--- The input Enclosed Below ---

/-- FENC leaves the host (R20). -/
@[simp] theorem fencOp_host (c : Params) (sel : Nat) (p : List Byte) (s : State) :
    (fencOp c sel p s).host = s.host := by
  rw [fencOp_only c sel p s]

@[simp] theorem fencOp_taskOf (c : Params) (sel : Nat) (p : List Byte) (s : State) (j : Nat) :
    (fencOp c sel p s).taskOf j = s.taskOf j := by
  rw [State.taskOf, fencOp_host, State.taskOf]

@[simp] theorem fencOp_resultOf (c : Params) (sel : Nat) (p : List Byte) (s : State) (j : Nat) :
    (fencOp c sel p s).resultOf j = s.resultOf j := by
  rw [State.resultOf, fencOp_host, State.resultOf]

section

variable {c : Params} {sel : Nat} {p : List Byte} (trig : Bool) (i : Nat) (pc : List Byte → HostPc) (s : State)

theorem buildStep_ok {f : List Byte} (h : fencFn c sel p = .ok f) :
    buildStep c trig i sel p pc s = (fencOp c sel p s).setTask c i (pc f) := by
  simp only [buildStep, h]

theorem buildStep_error {e : Err} (h : fencFn c sel p = .error e) :
    buildStep c trig i sel p pc s = finishSeq c trig i (.err e) (fencOp c sel p s) := by
  simp only [buildStep, h]

end

/-- Settles O48: asked for when the context may run, or made ready and now running, a sequence's first step is FENC; a Frame leads
to the point before XFER, an error to the sequence's end. -/
theorem sequencesBeginWithFenc : Obligations.SequencesBeginWithFenc := by
  intro i tmo n op p s hport hp query othersKeep begun begins
  have hbegins : ∀ {o call} {first : State → Prop}, exec o s = startCall Config.params i call s →
      first (beginCall Config.params i call s) → begins o call first := by
    intro o call first ho hfirst
    refine ⟨fun ht hm => ⟨_, ho.trans (startCall_of_mayRun hport hp ht call hm), hfirst⟩, fun ht hm => ?_, fun ht hm => ?_⟩
    · refine ⟨_, ho.trans (startCall_of_not_mayRun hport hp ht call hm), State.setTask_taskOf_same ..,
        State.setResult_resultOf_same .., fun j hj => by simp [State.setTask_taskOf, State.setResult_resultOf, hj], ?_⟩
      have hrun := processorAfter_ready hm call
      simp [State.setTask, State.setResult, State.withHost, hrun]
    · refine ⟨_, (runEvent_hostStep hm hp).trans ?_, hfirst⟩
      simp only [contextStep, ht]
  have hbuilt : ∀ {sel q f} {pc : List Byte → HostPc}, fencFn Config.params sel q = .ok f → (pc f).waits = false →
      begun f (pc f) (buildStep Config.params false i sel q pc (s.setResult i .none)) := by
    intro sel q f pc hf hw
    have hrun := processorAfter_of_not_waits (c := Config.params) (i := i) hw
    rw [buildStep_ok _ _ _ _ hf]
    refine ⟨by simp, by simp, fun j hj => by simp [State.setTask_taskOf, State.setResult_resultOf, hj], ?_, ?_, ?_⟩
    · exact fun hi => (hrun _).trans (if_neg hi)
    · exact fun hi => ((hrun _).trans (if_pos hi)).trans (by rw [fencOp_host]; rfl)
    · rw [fencOp_ok hf]; rfl
  refine ⟨hbegins rfl (hbuilt (fencFn_query rfl) rfl), hbegins rfl (hbuilt (fencFn_query rfl) rfl),
    fun f hf => hbegins rfl (hbuilt hf rfl), fun e he => hbegins rfl ?_⟩
  have hended : beginCall Config.params i (.cmd op p tmo) s
      = finishSeq Config.params false i (.err e) (fencOp Config.params op.toNat p (s.setResult i .none)) :=
    buildStep_error _ _ _ _ he
  rw [hended]
  refine ⟨finishSeq_taskOf_same .., finishSeq_resultOf_same .., ?_, ?_, ?_, ?_,
    fun j hj => by simp [finishSeq, State.setTask_taskOf, State.setResult_resultOf, hj]⟩
  all_goals rw [fencOp_error he]; rfl

end Sys2Proof.Machine
end

section
/-! The checksum units XG and SG (spec/40_checksum.md): the two folds' laws (R131, R132, R135, R136), VERIFY (R139, R140),
and the micro-steps, which reach what the whole operation reaches (R133, R137). -/

namespace Sys2Proof.Machine

/-! ### What the folds compute -/

/-- A bit of the exclusive-or fold is the parity of that bit over the sequence (R131). -/
theorem getLsbD_xorFold (bs : List Byte) (k : Nat) :
    (xorFold bs).getLsbD k = decide ((bs.filter fun x => x.getLsbD k).length % 2 = 1) := by
  induction bs with
  | nil => simp
  | cons b bs ih =>
    rw [xorFold_cons, BitVec.getLsbD_xor, ih]
    cases hb : b.getLsbD k with
    | false => simp [hb]
    | true =>
      simp only [hb, List.filter_cons_of_pos, List.length_cons, Bool.true_xor, ← decide_not, decide_eq_decide]
      omega
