-- ==== Sys2Proof/Certificates/Slice0/Obligations.lean ====
section
/-! DEFINITION. The statements for the provers. -/

open Sys2Proof Sys2Proof.Machine

/-! ### The queue of commands -/

/-- A step runs the command at the front of the queue on the state with the rest of the queue; with no command waiting and
nothing waiting on FEED TX, the step changes nothing (the model's choice, log entries 1 and 2). -/
def Obligations.StepRunsFrontCommand : Prop :=
  (∀ (s : State) (c : Instr) (rest : List Instr), step (s.withPending (c :: rest)) = exec c (s.withPending rest)) ∧
  ∀ s : State, s.fli.tx = [] → step (s.withPending []) = .next (s.withPending [])

/-! ### Reset and start-up -/

/-- R191: the release of the RESET pin samples the straps, gives every block its power-on values and begins the
initialisation period. The row says whether an editorial frame is in progress whose select went low before (R169; the model's
choice, log entry 36). State.reset is that state for straps all low at time 0 with no such frame (the model's choice, log entry 5). -/
def Obligations.PowerOnValues : Prop :=
  (∀ (straps : Straps) (time : Nat) (selected : Bool) (s : State), ∃ t, exec (.powerOn ⟨straps, selected⟩ time) s = .next t ∧
    t.run = .initialising ∧ t.straps = straps ∧ t.tu = ⟨.seeking, time⟩ ∧ t.atReset ∧
    (∀ f, t.face f = Face.empty) ∧ (∀ a, Memory.read t.gs.mem a = 0) ∧ t.fli.rx = none ∧ t.fli.tx = [] ∧
    t.eli = { Eli.reset with straddles := selected } ∧ t.cleanPin = s.cleanPin ∧ t.pending = s.pending) ∧
  exec (.powerOn ⟨Straps.low, false⟩ 0) State.reset = .next State.reset
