/-- The link leaves its phase, and what was in flight is settled. -/
theorem changes_abandon (s : State) (f : Eli → Eli) (h : ∀ e, (f e).phase ≠ .dataOut) :
    Changes s ((abandon s).updEli f) := by
  have left : ∀ t : State, t.Apart (t.updEli f) := fun t => .of_phase rfl rfl rfl rfl (h _)
  unfold abandon
  split
  · exact .one (Change.drop f (h _))
  · refine Changes.apart (State.Apart.trans ?_ (left _))
    exact .ite (apart_updMaster ..) (.refl s)
  all_goals exact .apart (left s)

theorem changes_phaseError (s : State) : Changes s (phaseError s) :=
  .ite (fun _ => .refl s) (fun _ => changes_abandon s _ (fun _ => nofun))

theorem changes_resetLink (s : State) : Changes s (resetLink s) := changes_abandon s _ (fun _ => nofun)

theorem changes_deleteStory (r : Ref) (s : State) : Changes s (deleteStory r s).2 := by
  unfold deleteStory
  split
  · next h =>
    split
    · next resolves =>
      have loaded : (s.story ⟨r.index, h⟩).state = .loaded := by
        rw [State.resolvesStory, show s.storyAt r.index = some (s.story ⟨r.index, h⟩) from dif_pos h] at resolves
        simp only [Bool.and_eq_true, decide_eq_true_eq] at resolves
        exact resolves.1.1
      exact Changes.trans (.one (Change.deleteStory _ loaded)) (.one (Change.freeStory _))
    · exact .refl s
  · exact .refl s

theorem apart_unloadFace (face : Nat) (s : State) : s.Apart (unloadFace face s).2 := by
  unfold unloadFace
  split
  · exact .refl s
  · split
    · exact .refl s
    · exact .of_eq rfl rfl rfl rfl rfl

/-- The command phases that begin a data phase at most change no state. -/
theorem loadFace_state (a : FaceArgs) (n : Nat) (s : State) : (loadFace a n s).2 = s := by
  unfold loadFace
  split
  · rfl
  · split
    · rfl
    · split <;> rfl

theorem loadImages_state (offset n : Nat) (s : State) : (loadImages offset n s).2 = s := by
  unfold loadImages
  split
  · rfl
  · split <;> rfl

theorem apart_applyEdit (b : Fin 4) (op pos count : Nat) (items : List Item) (s : State) :
    s.Apart (applyEdit b op pos count items s).2 := apart_updLists ..

theorem apart_editRunList (band op pos count n : Nat) (s : State) : s.Apart (editRunList band op pos count n s).2 := by
  unfold editRunList
  split
  · exact .refl s
  · split
    · exact .refl s
    · split
      · exact .refl s
      · split
        · exact .refl s
        · split
          · exact .refl s
          · exact apart_applyEdit ..

theorem apart_copyBank (band : Nat) (s : State) : s.Apart (copyBank band s).2 := by
  unfold copyBank
  split
  · exact .refl s
  · split
    · exact .refl s
    · exact apart_updLists ..

theorem apart_editorialRequest (band : Nat) (r : EdRequest) (n : Nat) (s : State) :
    s.Apart (editorialRequest band r n s).2 := by
  unfold editorialRequest
  split
  · exact .refl s
  · split
    · split
      · exact .refl s
      · split <;> exact .refl s
    · split
      · exact .refl s
      · dsimp only
        split <;> exact apart_editorialJoin ..

/-- What the command phase of any command but LOAD STORY can change. -/
theorem changes_commandPhase {c : EdCommand} (n : Nat) (s : State) (h : c ≠ .loadStory) :
    Changes s (commandPhase c n s).2 := by
  cases c with
  | loadStory => exact absurd rfl h
  | defineQuote a => exact changes_defineQuote ..
  | retireQuote r => exact changes_retireQuote ..
  | setSource r source => exact changes_setSource ..
  | setReference r remove scale mantissa => exact changes_setReference ..
  | setFlash v => exact .apart (.of_eq rfl rfl rfl rfl rfl)
  | laneHold lane => exact .apart (apart_laneCommand _ _ _ (fun _ => apart_updLane ..))
  | laneRelease lane => exact .apart (apart_laneCommand _ _ _ (fun _ => apart_updLane ..))
  | laneFlush lane => exact .apart (apart_laneCommand _ _ _ (fun _ => apart_updLane ..))
  | linkRelease => exact .apart (apart_releaseLink s)
  | setSilenceLimit lane limit => exact .apart (apart_setSilenceLimit ..)
  | deleteStory r => exact changes_deleteStory ..
  | loadFace a =>
    show Changes s (loadFace a n s).2
    rw [loadFace_state]
    exact .refl s
  | unloadFace face => exact .apart (apart_unloadFace ..)
  | loadImages offset =>
    show Changes s (loadImages offset n s).2
    rw [loadImages_state]
    exact .refl s
  | edit band op pos count => exact .apart (apart_editRunList ..)
  | copyBank band => exact .apart (apart_copyBank ..)
  | request band r => exact .apart (apart_editorialRequest ..)
  | softClean v => exact .apart (apart_editorialSoftClean ..)
  | setPin pin mode select level => exact .apart (apart_setPin ..)
  | setLevels master levels => exact .apart (apart_setLevels ..)
  | setThreshold v => exact .apart (apart_editorialThreshold ..)
  | readQuotes start count d => exact .refl s
  | readLanes => exact .refl s
  | readStories start count => exact .refl s
  | readFace face start count => exact .refl s
  | readRunList band bank start count d => exact .refl s
  | readBand band => exact .refl s
  | readWindow band => exact .refl s
  | readOutput => exact .refl s
  | readEvents => exact .refl s
  | deviceReset => exact .refl s

theorem apart_staging (s : State) (l : List Byte) : s.Apart { s with gs := { s.gs with staging := l } } :=
  .of_eq rfl rfl rfl rfl rfl

theorem apart_completeFace (a : FaceArgs) (s : State) : s.Apart (completeFace a s).2 := by
  unfold completeFace
  dsimp only
  split
  · exact apart_staging ..
  · split
    · exact apart_staging ..
    · split
      · exact apart_staging ..
      · split
        · exact apart_staging ..
        · exact .of_eq rfl rfl rfl rfl rfl

theorem apart_completeEdit (band op pos count : Nat) (s : State) : s.Apart (completeEdit band op pos count s).2 := by
  have emptied : s.Apart { s with editStaging := [] } := .of_eq rfl rfl rfl rfl rfl
  unfold completeEdit
  dsimp only
  split
  · exact emptied
  · split
    · exact emptied
    · split
      · exact emptied
      · split
        · exact emptied
        · split
          · exact emptied
          · exact emptied.trans (apart_applyEdit ..)

theorem apart_completeConfigure (band : Nat) (s : State) : s.Apart (completeConfigure band s) := by
  unfold completeConfigure
  split
  · exact apart_finish ..
  · dsimp only
    split
    · exact (apart_editorialJoin ..).trans (apart_enterPhase _ nofun)
    · exact (apart_editorialJoin ..).trans (apart_finish ..)

/-- What the completion of a data phase can change. -/
theorem changes_completeData {c : EdCommand} (s : State)
    (h : c = .loadStory → s.eli.phase = .dataOut ∧ s.eli.command = some .loadStory) : Changes s (completeData c s) := by
  cases c with
  | setSource r source => exact (changes_applySource ..).trans (.apart (apart_finish ..))
  | loadStory => exact .one (Change.complete _ (h rfl).1 (h rfl).2)
  | loadFace a => exact .apart ((apart_completeFace ..).trans (apart_finish ..))
  | edit band op pos count => exact .apart ((apart_completeEdit ..).trans (apart_finish ..))
  | request band r => exact .apart (apart_completeConfigure ..)
  | _ => exact .apart (apart_finish ..)

/-- R170: the phase after a command phase; LOAD STORY apart. -/
theorem changes_settle {c : EdCommand} (n : Nat) (t : Reply × State) (h : c ≠ .loadStory)
    (k : t.1 = .receive → t.2.eli.command = some c) : Changes t.2 (settle c n t) := by
  unfold settle
  split
  · exact .apart (apart_finish ..)
  · next received =>
    refine .ite (fun _ => changes_completeData _ (fun e => absurd e h)) (fun _ => .apart ?_)
    refine ⟨rfl, rfl, rfl, fun _ => rfl, fun _ _ e => absurd (Option.some.inj ((k received).symm.trans e)) h⟩
  · exact .apart (apart_enterPhase _ nofun)
  · exact .apart (apart_enterPhase _ nofun)

/-- A command phase, but that of LOAD STORY, that begins a data phase has changed nothing. -/
theorem commandPhase_receive {c : EdCommand} {n : Nat} {s : State} (h : c ≠ .loadStory)
    (k : (commandPhase c n s).1 = .receive) : (commandPhase c n s).2 = s := by
  have answered : ∀ {t : Reply × State} {r v}, t.1 = .answer r v → t.1 = .receive → t.2 = s :=
    fun a e => nomatch a.symm.trans e
  have edits : ∀ band op pos count, (editRunList band op pos count n s).1 = .receive →
      (editRunList band op pos count n s).2 = s := by
    intro band op pos count
    unfold editRunList
    repeat' split
    all_goals first | exact fun _ => rfl | exact answered rfl
  have requests : ∀ band r, (editorialRequest band r n s).1 = .receive → (editorialRequest band r n s).2 = s := by
    intro band r
    unfold editorialRequest
    dsimp only
    repeat' split
    all_goals first | exact fun _ => rfl | exact answered rfl | exact nofun
  have sources : ∀ r source, (setSource r source n s).1 = .receive → (setSource r source n s).2 = s := by
    intro r source
    unfold setSource
    dsimp only
    repeat' split
    all_goals first | exact fun _ => rfl | exact answered rfl
  have lanes : ∀ lane f, (laneCommand lane f s).1 ≠ .receive := by
    intro lane f
    unfold laneCommand
    split <;> exact nofun
  cases c with
  | loadStory => exact absurd rfl h
  | setSource r source => exact sources r source k
  | loadFace a => exact loadFace_state ..
  | loadImages offset => exact loadImages_state ..
  | edit band op pos count => exact edits _ _ _ _ k
  | request band r => exact requests _ _ k
  | laneHold lane => exact absurd k (lanes _ _)
  | laneRelease lane => exact absurd k (lanes _ _)
  | laneFlush lane => exact absurd k (lanes _ _)
  | setSilenceLimit lane limit =>
    refine absurd k ?_
    show (setSilenceLimit lane limit s).1 ≠ _
    unfold setSilenceLimit
    split
    · exact lanes _ _
    · exact nofun
  | _ =>
    refine absurd k ?_
    simp only [commandPhase, defineQuote, retireQuote, setReference, setFlash, deleteStory, unloadFace, copyBank,
      editorialSoftClean, setPin, setLevels, editorialThreshold]
    repeat' split
    all_goals exact nofun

--- End of Enclosed The input ---

● The problem: Count the lines in the material above where the word "rest" occurs, and reply with nothing but the number.

● Your response: 2